LeetCode-1270. Everyone's reporting to the CEO (middle)

Employees Table: Employees

SQL query with a employee_id all employees working directly or indirectly Report to the CEO.

Due to the small size of the company, the indirect relationship between managers not more than three managers.

The results may be returned in any order, you do not need to weight.

Example query results are as follows:

Employees table:
+-------------+---------------+------------+
| employee_id | employee_name | manager_id |
+-------------+---------------+------------+
| 1 | Boss | 1 |
| 3 | Alice | 3 |
| 2 | Bob | 1 |
| 4 | Daniel | 2 |
| 7 | Luis | 4 |
| 8 | Jhon | 3 |
| 9 | Angela | 8 |
| 77 | Robert | 1 |
+-------------+---------------+------------+

Result table:
+-------------+
| employee_id |
+-------------+
| 2 |
| 77 |
| 4 |
| 7 |
+-------------+

Employee_id company CEO is 1.
employee_id 2 and 77 staff reporting directly to company CEO.
4 employee_id indirect reporting staff to the company CEO 4 -> 2 -> 1 .
7 employee_id indirect reporting staff to the company CEO 7 -> 4 -> 2 -> 1.
employee_id staff is 3, 8, 9 will not report directly or indirectly to the company CEO.

Source: stay button (LeetCode)
link: https: //leetcode-cn.com/problems/all-people-report-to-the-given-manager
copyrighted by deduction from all networks.

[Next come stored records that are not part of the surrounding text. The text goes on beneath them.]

-- ==== Sys2Proof/Tests/Slice0.lean ====
section
/-! SUPPORT. The model's own tests: ill-formed terms the checks refuse, every constructor's decoding
from words written out by spec/30_encoding.md R111 to R124, single steps whose results are the vectors of
spec/95_test_vectors.md (named in each comment), and for every statement with hypotheses a state and
operands that meet them. -/

namespace Sys2Proof.Tests

open Sys2Proof Sys2Proof.Machine

/-! ## The states the tests start from -/

/-- R10's defaults but for a small BBS width and short strings, and four instances of each engine. -/
def small : Params :=
  { Params.default with bbsW := 64, maxStrBytes := 5, lcgNinst := 4, mtNinst := 4, bbsNinst := 4,
                        drbgNinst := 4 }

theorem test_small_legal : small.Legal := by decide

/-- LCG_GLIBC with seed 42. -/
def glibc : Lcg := { valid := true, value := 42, a := 1103515245, c := 12345, m := BitVec.ofNat 65 (2 ^ 31) }

/-- A valid bank of zeros at cursor `cur`. -/
def zeroBank (cur : BitVec 10) : Mt := { valid := true, w := Vector.replicate 624 0#32, cur := cur }

/-- BBS with p = 11, q = 23, X = 3. -/
def bbs253 : Bbs := { valid := true, x := 3, n := 253, p := 11, q := 23 }

/-- A DRBG instance with zero working state. -/
def drbgAt (v : Variant) (ctr interval : Word) : Drbg :=
  { Drbg.reset with inst := true, variant := v, ctr := ctr, interval := interval }

/-- An idle block in which instance 0 of every engine is in use; DRBG 1 is a Hash instance, DRBG 2 is
exhausted, and the last instance of every engine is as reset left it. -/
def busy : State :=
  { State.resetOf small with
    lcg := #v[glibc, glibc, Lcg.reset, Lcg.reset]
    mt := #v[zeroBank 624#10, zeroBank 0#10, Mt.reset (Vector.replicate 624 0#32),
      Mt.reset (Vector.replicate 624 0#32)]
    bbs := #v[bbs253, bbs253, Bbs.reset, Bbs.reset]
    drbg := #v[drbgAt .hmac 1 10000, drbgAt .hash 1 1, drbgAt .hmac 3 2, Drbg.reset] }

/-- The response words a Compute step leaves to be written, if it leaves a response. -/
def answer : Host.Outcome State Fault Refusal → Option (List Word)
  | .next t => match t.phase with
    | .response _ todo => some todo
    | .operands => none
    | .draw _ _ _ _ => none
  | .fault _ => none
  | .refused _ => none

/-- What `f` reads in the next state. -/
def after {α : Type} (f : State → α) : Host.Outcome State Fault Refusal → Option α
  | .next t => some (f t)
  | .fault _ => none
  | .refused _ => none

/-! ## WellFormed refuses -/

theorem test_wf_lcg_instance : (Instr.lcgRead 1).wellFormed Params.default = false := by decide
theorem test_wf_mt_instance : (Instr.mtTwist 2).wellFormed Params.default = false := by decide
theorem test_wf_bbs_instance : (Instr.bbsRead 3).wellFormed Params.default = false := by decide
theorem test_wf_drbg_instance : (Instr.drbgRead 1).wellFormed Params.default = false := by decide
theorem test_wf_source : (Instr.serBytes (.mt 2) 1#20).wellFormed Params.default = false := by decide
theorem test_wf_source_bbs : (Instr.serInt (.bbs 1) 0 1).wellFormed Params.default = false := by decide
theorem test_wf_factor : (Instr.bbsInit 0 (2 ^ 32) 23 none).wellFormed small = false := by decide
theorem test_wf_factor_q : (Instr.bbsInit 0 11 (2 ^ 32) none).wellFormed small = false := by decide
theorem test_wf_seed : (Instr.bbsInit 0 11 23 (some (2 ^ 64))).wellFormed small = false := by decide
theorem test_wf_count (ws : List Word) (h : ws.length = 2 ^ 20) :
    (Instr.sysEcho ws).wellFormed small = false := by
  simp only [Instr.wellFormed, countFits, h, decide_eq_false_iff_not]; omega
theorem test_wf_count_strings (ss : List (List Byte)) (h : ss.length = 2 ^ 20) :
    (Instr.serXor ss).wellFormed small = false := by
  simp only [Instr.wellFormed, countFits, h, Nat.lt_irrefl, decide_false, Bool.false_and]
theorem test_wf_string (b : List Byte) (h : b.length = 2 ^ 32) :
    (Instr.drbgGenerate 0 1#20 b).wellFormed small = false := by
  simp only [Instr.wellFormed, strFits, h, Nat.lt_irrefl, decide_false, Bool.and_false]
theorem test_wf_accepts : (Instr.bbsInit 3 (2 ^ 32 - 1) 23 (some (2 ^ 64 - 1))).wellFormed small = true := by
  decide

/-! ## Decoding, one word list for every constructor (R123, R124) -/

theorem test_decode_sysNop : decode small [0x00000000#32] = .ok .sysNop [] := by decide
theorem test_decode_sysInfo : decode small [0x01000000#32] = .ok .sysInfo [] := by decide
theorem test_decode_sysEcho :
    decode small [0x02000001#32, 7#32, 8#32] = .ok (.sysEcho [7#32]) [8#32] := by decide
theorem test_decode_lcgInit :
    decode small [0x10200000#32, 1#32, 2#32, 3#32, 4#32, 5#32, 6#32, 1#32, 0#32, 9#32] =
      .ok (.lcgInit 2 0x100000002#64 0x300000004#64 0x500000006#64 (BitVec.ofNat 96 (2 ^ 64 + 9))) [] := by
  decide
theorem test_decode_lcgPreset :
    decode small [0x1110000F#32, 0#32, 42#32] = .ok (.lcgPreset 1 15#4 42#64) [] := by decide
theorem test_decode_lcgNext : decode small [0x120FFFFF#32] = .ok (.lcgNext 0 0xFFFFF#20) [] := by decide
theorem test_decode_lcgRead : decode small [0x13300000#32] = .ok (.lcgRead 3) [] := by decide
theorem test_decode_mtSeed :
    decode small [0x20100000#32, 0x00001571#32] = .ok (.mtSeed 1 5489#32) [] := by decide
theorem test_decode_mtExtract : decode small [0x21000271#32] = .ok (.mtExtract 0 625#20) [] := by decide
theorem test_decode_mtTwist : decode small [0x22200000#32] = .ok (.mtTwist 2) [] := by decide
theorem test_decode_mtTemper :
    decode small [0x23000002#32, 1#32, 2#32] = .ok (.mtTemper 0 [1#32, 2#32]) [] := by decide
theorem test_decode_mtUntemper :
    decode small [0x24000002#32, 1#32, 2#32] = .ok (.mtUntemper 0 [1#32, 2#32]) [] := by decide
theorem test_decode_mtClone :
    decode small [0x25000003#32, 1#32, 2#32, 3#32] = .ok (.mtClone 0 [1#32, 2#32, 3#32]) [] := by decide
theorem test_decode_mtRead : decode small [0x26100000#32] = .ok (.mtRead 1) [] := by decide
theorem test_decode_mtWrite :
    (match decode small (0x27100000#32 :: 5#32 :: 7#32 :: List.replicate 622 0#32 ++ [9#32]) with
      | .ok (.mtWrite i cur ws) rest => some (i, cur, ws[0], ws[623], rest)
      | _ => none) = some (1, 5#32, 7#32, 9#32, []) := by decide +kernel
theorem test_decode_bbsInit :
    decode small [0x30000000#32, 11#32, 23#32] = .ok (.bbsInit 0 11 23 none) [] := by decide
theorem test_decode_bbsInit_seeded :
    decode small [0x30000001#32, 11#32, 23#32, 1#32, 3#32] =
      .ok (.bbsInit 0 11 23 (some (2 ^ 32 + 3))) [] := by decide
theorem test_decode_bbsNextBit : decode small [0x31000021#32] = .ok (.bbsNextBit 0 33#20) [] := by decide
theorem test_decode_bbsRead : decode small [0x32000000#32] = .ok (.bbsRead 0) [] := by decide
theorem test_decode_drbgInstantiate :
    decode small [0x40000001#32, 1#32, 0xAA000000#32, 5#32, 0x01020304#32, 0x05FFFFFF#32, 0#32] =
      .ok (.drbgInstantiate 0 .hash [0xAA#8] [1#8, 2#8, 3#8, 4#8, 5#8] []) [] := by decide
theorem test_decode_drbgGenerate :
    decode small [0x41000005#32, 2#32, 0xABCD0000#32] = .ok (.drbgGenerate 0 5#20 [0xAB#8, 0xCD#8]) [] := by
  decide
theorem test_decode_drbgReseed :
    decode small [0x42000000#32, 2#32, 0x01020000#32, 0#32] =
      .ok (.drbgReseed 0 [0x01#8, 0x02#8] []) [] := by decide
theorem test_decode_drbgGenBits : decode small [0x4310000C#32] = .ok (.drbgGenBits 1 12#20) [] := by decide
theorem test_decode_drbgRandomInt :
    decode small [0x44000000#32, 0xFFFFFFFF#32, 0xFFFFFFFB#32, 0#32, 6#32] =
      .ok (.drbgRandomInt 0 (BitVec.ofInt 64 (-5)) 6#64) [] := by decide
theorem test_decode_drbgSetInterval :
    decode small [0x45000000#32, 0x80000000#32] = .ok (.drbgSetInterval 0 0x80000000#32) [] := by decide
theorem test_decode_drbgRead : decode small [0x46000000#32] = .ok (.drbgRead 0) [] := by decide
theorem test_decode_serBytes : decode small [0x50900010#32] = .ok (.serBytes (.bbs 1) 16#20) [] := by decide
theorem test_decode_serBits : decode small [0x5140000C#32] = .ok (.serBits (.mt 0) 12#20) [] := by decide
theorem test_decode_serFloat : decode small [0x52300001#32] = .ok (.serFloat (.lcg 3) 1#20) [] := by decide
theorem test_decode_serInt :
    decode small [0x53800000#32, 0#32, 1#32, 0#32, 6#32] = .ok (.serInt (.bbs 0) 1#64 6#64) [] := by decide
theorem test_decode_serXor :
    decode small [0x54000002#32, 1#32, 0x01000000#32, 1#32, 0x03000000#32] =
      .ok (.serXor [[0x01#8], [0x03#8]]) [] := by decide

Commercial reprint please contact the authorized official, non-commercial reprint please indicate the source.

Moderation: SQL query with a employee_id all employees working directly or indirectly Report to the CEO.

Thoughts: Query report directly to the CEO, and then continue to look for people who report to the CEO reports, and so on. Up to three levels.

Problem solving:

Idea: Work process three times to report to the manager to find the corresponding three times, each time the results of two union together to find a;

Specific implementation:
First look: through leadership id = 1, reporting directly to the owner to find staff I id = 2 = 77 and the above mentioned id,
of Union
second look: The first time the query results, I find the report to the staff of the above mentioned id = 4 employees II,
of Union
third Finding: the results of the second query, the report found the staff to staff II III id = 7.

The last will be aligned to the size of the number of employees.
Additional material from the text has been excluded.